The film premiered at the Dubai International Film Festival in December 2013, and showed at Brazil’s Sao Paolo International Film Festival in 2014 and Morocco’s Tetouan Mediterranean Film Festival in the same year. It went on to screen internationally in Germany, Bulgaria and Kosovo. The Egypt's premiere took place at the Bibliotheca Alexandrina in April 2014.

The current screenings at Zawya and Cinema Amir are a milestone, marking a semi-commercial breakthrough for an almost zero budget independant film in the market, as well as being the first venture by Zawya Distribution, something the filmmakers never dreamed would happen when they started off with the project.

A three-year journey is behind The Mice Room, starting with the filmmakers joining a workshop in 2010, where each created a short film with common themes.
As the film contains six narratives, each created by a separate director, The Mice Room is attributed to all six directors; Ahmed Magdy Morsy, Hend Bakr, Mayye Zayed, Mohamad El-Hadidi, Mohamed Zedan and Nermeen Salem.

The Mice Room gets it’s name from a mythical place found in children’s fables; a scary place many Egyptian children grew up being threatened with visiting, if they weren’t behaving. For adults, this scary place can be a state of mind.

Each story is refreshingly original in its characters and its storyline. What links all the distinct narratives together is where they all take place, in Alexandria, and a thread of themes running through them all.
Fear and its different forms, life and death, joy and sadness, and subtle human interactions.
The film incorporates fables, through stories told and stories untold.

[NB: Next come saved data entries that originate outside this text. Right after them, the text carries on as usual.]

theorem drbgReseed_kept {sK : State} (s : State) (ok : Bool) (t : Nat) (hK : Kept sK s) :
    Kept sK (drbgReseed s ok t) := by
  unfold drbgReseed
  (try dsimp only)
  repeat' (first | with_reducible assumption | with_reducible apply setKeep_kept | with_reducible apply setBit_kept
                 | with_reducible apply pulse_kept | with_reducible apply Kept.ite)

theorem keyRebuild_kept {sK : State} (s : State) (puf : Option Nat) (t : Nat) (hK : Kept sK s) :
    Kept sK (keyRebuild s puf t) := by
  unfold keyRebuild
  (try dsimp only)
  repeat' (first | with_reducible assumption | with_reducible apply pulse_kept | with_reducible apply setBit_kept
                 | with_reducible apply setFld_kept | split)

theorem spdmRequest_kept {sK : State} (s : State) (msg : List Byte) (hK : Kept sK s) :
    Kept sK (spdmRequest s msg) := by
  unfold spdmRequest
  (try dsimp only)
  repeat' (first | with_reducible assumption | with_reducible apply free_kept | with_reducible apply setKeep_kept)

theorem ideKeyProg_kept {sK : State} (s : State) (set dir : Nat) (key : List Byte) (hK : Kept sK s) :
    Kept sK (ideKeyProg s set dir key) := by
  unfold ideKeyProg
  (try dsimp only)
  repeat' (first | with_reducible assumption | with_reducible apply setKeep_kept)

theorem setBoot_kept {sK : State} (s : State) (b : Boot) (hb : b.flash.length = s.boot.flash.length)
    (hK : Kept sK s) :
    Kept sK (State.setBoot s b) := by
  refine Kept.upd hK rfl rfl rfl id ?_
  rw [widthsOf, hb]

theorem setPairs_kept {sK : State} (s : State) (p : Pairs) (hK : Kept sK s) :
    Kept sK (State.setPairs s p) := by
  unfold State.setPairs
  (try dsimp only)
  repeat' (first | with_reducible assumption | dsimp only | exact id | refine Kept.upd ?_ ?_ ?_ ?_ ?_ ?_)

theorem moduleReset_kept {sK : State} (s : State) (why : Nat) (hK : Kept sK s) : Kept sK (moduleReset s why) :=
  hK.trans ⟨rfl, fun _ => rfl, fun _ => rfl, fun _ => rfl, id, fun e => by
    have e := congrArg (fun l => l.getD 5 0) e
    change [4, 2, 32, 8, 8, s.boot.flash.length] = _
    rw [show s.boot.flash.length = 2 from e]⟩

theorem bootFail_kept {sK : State} (s : State) (cause : Nat) (hK : Kept sK s) :
    Kept sK (bootFail s cause) := by
  unfold bootFail
  (try dsimp only)
  repeat' (first | with_reducible assumption | with_reducible apply setKeep_kept
                 | with_reducible apply moduleReset_kept | with_reducible apply setFld_kept)

theorem shadowRepeat_kept {sK : State} (s : State) (e : Nat × Nat × List Byte × Nat) (hK : Kept sK s) :
    Kept sK (shadowRepeat s e) := by
  unfold shadowRepeat
  (try dsimp only)
  repeat' (first | with_reducible assumption | with_reducible apply repairUnits_kept | with_reducible apply Kept.ite
                 | dsimp only | exact fun h => memWrite_wf h | refine Kept.upd ?_ ?_ ?_ ?_ ?_ ?_)

theorem settleShadow_kept {sK : State} (s : State) (t : Nat) (hK : Kept sK s) :
    Kept sK (settleShadow s t) := by
  unfold settleShadow
  (try dsimp only)
  repeat' (first | with_reducible assumption | with_reducible exact Kept.refl _
                 | with_reducible apply shadowRepeat_kept | with_reducible refine Kept.foldl ?_ ?_ | dsimp only
                 | intro _ | refine Kept.upd ?_ ?_ ?_ ?_ ?_ ?_)

theorem shadowWrite_kept {sK : State} (s : State) (hK : Kept sK s) :
    Kept sK (shadowWrite s) := by
  unfold shadowWrite
  (try dsimp only)
  repeat' (first | with_reducible assumption | with_reducible apply shadowRepeat_kept | dsimp only | exact id | split
                 | refine Kept.upd ?_ ?_ ?_ ?_ ?_ ?_)

theorem copyRange_kept {sK : State} (s : State) (src dst n : Nat) (hK : Kept sK s) : Kept sK
    (copyRange s src dst n) :=
  hK.trans ⟨rfl, id, id, id, copyRange_wf, id⟩

theorem startFirmware_kept {sK : State} (s : State) (r t : Nat) (hK : Kept sK s) :
    Kept sK (startFirmware s r t) := by
  unfold startFirmware
  (try dsimp only)
  repeat' (first | with_reducible assumption | with_reducible apply presentCore_kept
                 | with_reducible apply setCore_kept)

theorem warmStart_kept {sK : State} (s : State) (staged : Bool) (t : Nat) (hK : Kept sK s) :
    Kept sK (warmStart s staged t) := by
  unfold warmStart
  (try dsimp only)
  repeat' (first | with_reducible assumption | with_reducible apply setFld_kept | with_reducible apply setBit_kept
                 | with_reducible apply setCore_kept | with_reducible apply setPairs_kept
                 | with_reducible apply setBoot_kept | (simp; done))

theorem warmWrite_kept {sK : State} (s : State) (i : Ini) (v : W32) (t : Nat) (hK : Kept sK s) :
    Kept sK (warmWrite s i v t) := by
  unfold warmWrite
  (try dsimp only)
  repeat' (first | with_reducible assumption | with_reducible apply warmStart_kept | with_reducible apply Kept.ite)

theorem holdPair_kept {sK : State} (s : State) (r : Nat) (hK : Kept sK s) :
    Kept sK (holdPair s r) := by
  unfold holdPair
  (try dsimp only)
  repeat' (first | with_reducible assumption | with_reducible apply setCore_kept)

theorem undoWarm_kept {sK : State} (s : State) (t : Nat) (hK : Kept sK s) :
    Kept sK (undoWarm s t) := by
  unfold undoWarm
  (try dsimp only)
  repeat' (first | with_reducible assumption | with_reducible apply setFld_kept | with_reducible apply setBit_kept
                 | with_reducible apply setBoot_kept | with_reducible apply Kept.ite | (simp; done))

theorem pairFault_kept {sK : State} (s : State) (r t : Nat) (hK : Kept sK s) :
    Kept sK (pairFault s r t) := by
  unfold pairFault
  (try dsimp only)
  repeat' (first | with_reducible assumption | with_reducible apply undoWarm_kept | with_reducible apply setBit_kept
                 | with_reducible apply setPairs_kept | with_reducible apply holdPair_kept
                 | with_reducible apply bootFail_kept | split)

theorem pairReturn_kept {sK : State} (s : State) (t : Nat) (hK : Kept sK s) :
    Kept sK (pairReturn s t) := by
  unfold pairReturn
  (try dsimp only)
  repeat' (first | with_reducible assumption | with_reducible apply returnService_kept
                 | with_reducible apply setPairs_kept)

theorem takeOver_kept {sK : State} (s : State) (c r : Nat) (hK : Kept sK s) :
    Kept sK (takeOver s c r) := by
  unfold takeOver
  (try dsimp only)
  repeat' (first | with_reducible assumption | with_reducible exact Kept.refl _
                 | with_reducible apply shadowRepeat_kept | with_reducible apply warmStart_kept
                 | with_reducible apply setCore_kept | with_reducible apply Kept.ite
                 | with_reducible refine Kept.foldl ?_ ?_ | dsimp only | intro _ | refine Kept.upd ?_ ?_ ?_ ?_ ?_ ?_)

theorem lockstepMismatch_kept {sK : State} (s : State) (r t : Nat) (hK : Kept sK s) :
    Kept sK (lockstepMismatch s r t) := by
  unfold lockstepMismatch
  (try dsimp only)
  repeat' (first | with_reducible assumption | with_reducible apply pairFault_kept | with_reducible apply Kept.ite
                 | dsimp only | exact fun h => foldl_memSet_wf h | refine Kept.upd ?_ ?_ ?_ ?_ ?_ ?_)

theorem wdogExpiry_kept {sK : State} (s : State) (t : Nat) (hK : Kept sK s) :
    Kept sK (wdogExpiry s t) := by
  unfold wdogExpiry
  (try dsimp only)
  repeat' (first | with_reducible assumption | with_reducible apply pairFault_kept | split)

theorem wdogService_kept {sK : State} (s : State) (i : Ini) (v : W32) (t : Nat) (hK : Kept sK s) :
    Kept sK (wdogService s i v t) := by
  unfold wdogService
  (try dsimp only)
  repeat' (first | with_reducible assumption | with_reducible apply setPairs_kept | with_reducible apply Kept.ite)

theorem wdogFirst_kept {sK : State} (s : State) (w : CoreSel) (t : Nat) (hK : Kept sK s) :
    Kept sK (wdogFirst s w t) := by
  unfold wdogFirst
  (try dsimp only)
  repeat' (first | with_reducible assumption | with_reducible apply setPairs_kept | with_reducible apply Kept.ite)

theorem restoreWrite_kept {sK : State} (s : State) (i : Ini) (v : W32) (t : Nat) (hK : Kept sK s) :
    Kept sK (restoreWrite s i v t) := by
  unfold restoreWrite
  (try dsimp only)
  repeat' (first | with_reducible assumption | with_reducible apply setCore_kept | with_reducible apply setBit_kept
                 | with_reducible apply setPairs_kept | with_reducible apply Kept.ite)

The opening scene acts as a prologue, with a young girl and boy playing to the recital of a children’s playtime rhyme.

The use of stories come up throughout the film in different ways, one of the particularly interesting conversations in the script comes early on, when the character Amr, who goes to take care of his ailing father, talks to a woman about “The stories behind songs, not the songs with stories in them.”
In another narrative, Rawya, whose husband died recently, walks around her house at night in limbo. After her son complains about her new unsettling nocturnal life, Rawya tells her daughter a fable from folklore, about a town cursed by a witch with eternal day.

The most enigmatic of all is Moussa, an old man whose story remains mysteriously untold as he keeps trying and failing to cross the street, mutely refusing anyone’s assistance.
Many of the characters find solace through connecting with others, showing of how reaching out can help people on their journey. For Moussa, it is a girl who places a chocolate in his pocket, and a newsstand keeper who offers him a chair.

Amr’s uncle shares the story of how his own father died, and how Amr’s father handled it. The uncle then tells Amr to “share it, if there’s something you want to say.”

The characters are created as thoughtful, yet reluctant to express themselves. It is as if there is a sort of muted down tension bottled up in all the narratives, rendering the overall mood serious and heavy.
Another thematic play sensitively done is seen through juxtaposing marriage and wedding days with events of death and sickness.

The film’s cinematography is impressive in quality and approach, executed by El-Hadidi, Zayed and editor Islam Kamal, with refreshing angles and engaging panning shots.
Music links old Arabic songs to the narratives, and a soundtrack by Russian composer Anna Drubich, resembling street sounds and reflecting the psychological state of Moussa.